A recent decision out of the District of North Dakota and applying North Dakota law illustrates the coverage-determinative importance of the question of capacity. In an October 3, 2017 opinion (here), District of North Dakota Judge Daniel Hovland held that because the allegations against the individual who was seeking coverage did not involve alleged actions undertaken in an insured capacity, the individual was not entitled to coverage under the policy. The ruling underscores the importance of capacity issues and also highlights how challenging these issues can sometimes be when individuals are acting in multiple capacities.

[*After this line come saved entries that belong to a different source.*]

-- ==== Sys2Proof/Tests/Slice0.lean ====
section
/-!
SUPPORT. Tests/Slice0.lean: a smoke test of WellFormed, single steps whose results the spec gives, and for every
statement that has hypotheses states and operands that meet them.
-/
namespace Sys2Proof.Tests

set_option Elab.async false

open Sys2Proof Sys2Proof.Machine

/-! ### Small states -/

/-- A descriptor of partition 0, phase 0, owned by the device: opcode, tag, core and body. -/
def mkD (oc tag : Nat) (body : Bytes := []) (core : Nat := 0xFF) : Bytes :=
  toLE 2 oc ++ [0, 0x80] ++ toLE 2 tag ++ toLE 1 core ++ zeros 17 ++ fit 40 body

/-- An operation of partition 0 that runs. -/
def runOp (d : Bytes) (core : Nat := 0xFF) : Op :=
  { tag := dTag d, desc := d, func := 1, core := core, stage := .running }

/-- A package with one partition of two cores on function 1, whose job has one phase. -/
def w0 : State := State.makePartKeys
  { startDone := true, configReady := true
    dev := some { parts := [{ func := 1, coreMask := 3, folioFrames := 16, lpddrGib := 1, portMask := 1 }] }
    parts := [(0, { job := some { phases := [{}] }, ph := .opn, keyLive := 1 })]
    funcs := [(0, { bme := true }), (1, { bme := true })] } 0 (zeros 96)

theorem w0_inv : Inv w0 := by constructor <;> decide +kernel

/-- The package with one operation in flight. -/
def wOp (o : Op) : State := { w0 with ops := [o] }

/-- The package with a descriptor held by function 1. -/
def wHeld (d : Bytes) : State := { w0 with funcs := [(1, { bme := true, held := some { desc := d } })] }

/-- Partition 0 in another phase state, with a switch in hand. -/
def wSwitch (ph : PhState) : State :=
  { w0 with parts := [(0, { job := some { phases := [{}], minCores := 3 }, ph := ph, switch := some { desc := mkD 0x10 5 } })] }


/-! ### Well-formed commands: for each check a term that it refuses -/

theorem wf_bootRomStart : (Instr.bootRomStart (2 ^ 72)).wf = false ∧ (Instr.bootRomStart (2 ^ 72 - 1)).wf = true := by decide +kernel
theorem wf_offset_vf : (Instr.registerWrite (.fn 1) 0x100000 4 0 false).wf = false ∧
    (Instr.registerWrite (.fn 0) 0x100000 4 0 false).wf = true := by
  decide +kernel
theorem wf_offset_pf : (Instr.pairLoRead (.fn 0) 0x2000000 4).wf = false ∧ (Instr.pairLoWrite .mp 0x2000000 0).wf = false ∧
    (Instr.pairHiWrite .jtag 0x2000000 0).wf = false ∧ (Instr.rwlWrite (.fn 0) 0x2000000 4 0).wf = false := by decide +kernel
theorem wf_size : (Instr.registerWrite (.fn 0) 0 9 0 false).wf = false ∧ (Instr.rwlWrite (.fn 0) 0 9 0).wf = false ∧
    (Instr.pairLoRead (.fn 0) 0 9).wf = false := by decide +kernel
theorem wf_slotWrite : (Instr.slotWrite 0 65535 [0, 0]).wf = false ∧ (Instr.slotWrite 0 65535 [0]).wf = true := by decide +kernel
theorem wf_folio : (Instr.moveCommit 0 (2 ^ 36) .ok).wf = false ∧ (Instr.channelRetire 0 [(0, 2 ^ 36)]).wf = false := by decide +kernel
theorem wf_scrubZeroed : (Instr.scrubZeroed true 131072).wf = false ∧ (Instr.scrubZeroed true 131071).wf = true ∧
    (Instr.scrubZeroed false (196608 * 128)).wf = false := by decide +kernel
theorem wf_frame : ∀ f : Bytes, 9216 < f.length → (Instr.fetch 0 f).wf = false ∧ (Instr.pullReq 0 f).wf = false ∧ (Instr.confirm 0 f).wf = false ∧
    (Instr.refuse 0 f).wf = false ∧ (Instr.submit 0 f 0).wf = false ∧ (Instr.ptpMessage 0 f 0).wf = false ∧ (Instr.ack 0 f).wf = false ∧ (Instr.folio 0 f).wf = false ∧
    (Instr.evidenceReq 0 f).wf = false ∧ (Instr.admitHello 0 f).wf = false ∧ (Instr.admitConfirm 0 f).wf = false ∧
    (Instr.addressResolution 0 f).wf = false := by
  intro f h
  have : isFrame f = false := decide_eq_false (by omega)
  simp [Instr.wf, this]
theorem wf_contributor : (Instr.idleTimeout 0 2097152).wf = false ∧ (Instr.reversalDone 0 2097152).wf = false ∧
    (Instr.commit 0 2097152).wf = false := by decide +kernel
theorem wf_peer : (Instr.ackDelayExpiry 0 1024).wf = false ∧ (Instr.keygenRetire 0 1024).wf = false ∧ (Instr.rtoExpiry 0 1024).wf = false := by
  decide +kernel
theorem wf_aperture : (Instr.hoardApertureAccess (2 ^ 33) 1 none).wf = false ∧ (Instr.hoardApertureAccess (2 ^ 33 - 1) 9 (some [0])).wf = true := by
  decide +kernel
theorem wf_healthConfirm : (Instr.healthConfirm (some 40000)).wf = false ∧ (Instr.healthConfirm (some 39999)).wf = true := by decide +kernel
theorem wf_dbgAccess : (Instr.dbgAccess (2 ^ 34) none).wf = false := by decide +kernel
theorem wf_hostLink : (Instr.hostLinkRetrain true false 3 1).wf = false ∧ (Instr.hostLinkRetrain true false 16 0).wf = false ∧
    (Instr.hostLinkRetrain true false 16 7).wf = false := by decide +kernel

This insurance dispute involves a D&O insurance policy issued to Eagle Operating Company. The policy’s coverage extended to “subsidiaries” of Eagle Operating Company. Endorsement No. 2 to the policy defined as “subsidiaries” several entities include Eagle Well Service, Star Well Services and MW Industries. Endorsement No. 9 to the policy deleted Endorsement No. 2, and Endorsement No. 10 named only two entities as “subsidiaries,” Star Well Services and MW Industries. The parties in the subsequent insurance coverage action disputed whether Endorsements Nos. 9 and 10 were properly added to the policy; the court ultimately ruled in the coverage action without deciding whether or not Endorsements Nos. 9 and 10 were properly added to the policy.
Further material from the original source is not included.